Create Evaluation

Add Evaluation Details

Add in Evaluation name, description (optional), tags (optional), and select a dataset.

Add an LLM Judge

An LLM Judge prompts an LLM to answer questions to evaluate your dataset. You can either select an existing judge or you can configure a new one.

Configure LLM Judge

An LLM Judge prompts an LLM to answer questions to evaluate your dataset.

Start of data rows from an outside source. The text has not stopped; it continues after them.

-- ==== Sys2Proof/WellFormed.lean ====
section
/-! DEFINITION. The commands that a sender can send: field lengths that the layouts of 11 fix, and the conditions
that make a command the event it names. -/

namespace Sys2Proof

/-- The bound on a request's parameter bytes (R162 check 1). -/
def maxParams : Nat := 240

/-- The type bytes of the camera's forward link (11 section 11.6). -/
def cameraTypes : List Byte := [0xA1, 0xA2, 0xA3]

/-- Whether a command is well formed: a LINE has its 2880 pixel bytes (11 section 11.6), a discarded packet has none
of the three types (R1), a bad frame fails a check of R162, and a request has at most 240 parameter bytes. -/
def Instr.wellFormed : Instr → Bool
  | .line _ _ pixels _ => pixels.length == Config.linePixelBytes
  | .discardedPacket _ kind => !cameraTypes.contains kind
  | .badFrame _ received => (Machine.frameFault received).isSome
  | .noOperation _ _ ps | .getStatus _ _ ps | .readCounters _ _ ps | .readFault _ _ ps | .readFaultKey _ _ ps
  | .ackFault _ _ ps | .ackAll _ _ ps | .setVehicleState _ _ ps | .setTime _ _ ps | .setViewOffset _ _ ps
  | .setNightPolicy _ _ ps | .setBrightness _ _ ps | .setExposureMode _ _ ps | .testImage _ _ ps
  | .readTileMap _ _ ps | .triggerCapture _ _ ps | .captureControl _ _ ps | .setCaptureParams _ _ ps
  | .clearCapture _ _ ps | .releaseCapture _ _ ps | .getCaptureStatus _ _ ps | .readCaptureHeader _ _ ps
  | .readCaptureSlot _ _ ps | .readCaptureNext _ _ ps | .calStage _ _ ps | .calDiscard _ _ ps
  | .calProgram _ _ ps _ | .calProtect _ _ ps | .calRead _ _ ps | .restart _ _ ps =>
    decide (ps.length ≤ maxParams)
  | .powerOnReset | .load | .supplyFail | .timeTick | .cameraLockAcquired _ | .cameraLockLost _
  | .frameStart _ _ | .frameEnd _ _ | .commandTransmissionComplete _ | .testFrameEnd _ | .frameCompletion _
  | .droppedFrameCompletion _ | .outputFrameStart _ | .backChannelLockAcquired _ | .backChannelLockLost _
  | .monitorAbilityWord _ _ | .frameReturn _ _ _ _ _ _ | .negotiationTimerExpiry _ | .failedTimerExpiry _
  | .upDeadlineExpiry _ | .vehicleStateExpiry | .crossTrigger _ | .eventInEdge | .chipSelectFall _
  | .replyReady _ | .requestDiscarded _ | .protectWindowExpiry | .programmingPeriodEnd _ | .eventInFall => true

end Sys2Proof
end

  • Alias (Optional) - The name of the column the results of this judge will show up on your evaluation results.
  • Model - The model that the LLM Judge uses to evaluate the dataset.
  • System Prompt (Optional) - A system prompt for an LLM judge is a set of instructions that defines the role and evaluation criteria for a large language model when it’s used to assess, score, or make decisions about AI outputs, human responses, or other content.
  • Rubric - A rubric for an LLM judge is a structured scoring framework that defines specific evaluation criteria, performance levels, and descriptors to ensure consistent and objective assessment of AI outputs or responses.
  • Response Options - Constraints to what your Model can output.

Create Evaluation

Select the rows on the dataset you want to run the evaluation, and click Create Evaluation.

View Evaluation Results

If you navigate back to the Evaluation tab, you should be able to see the results of the evaluation.

Data

The data page will have a column with the results of the LLM Judge

Overview

The overview page will have a graph with the visual representation of the evaluation result.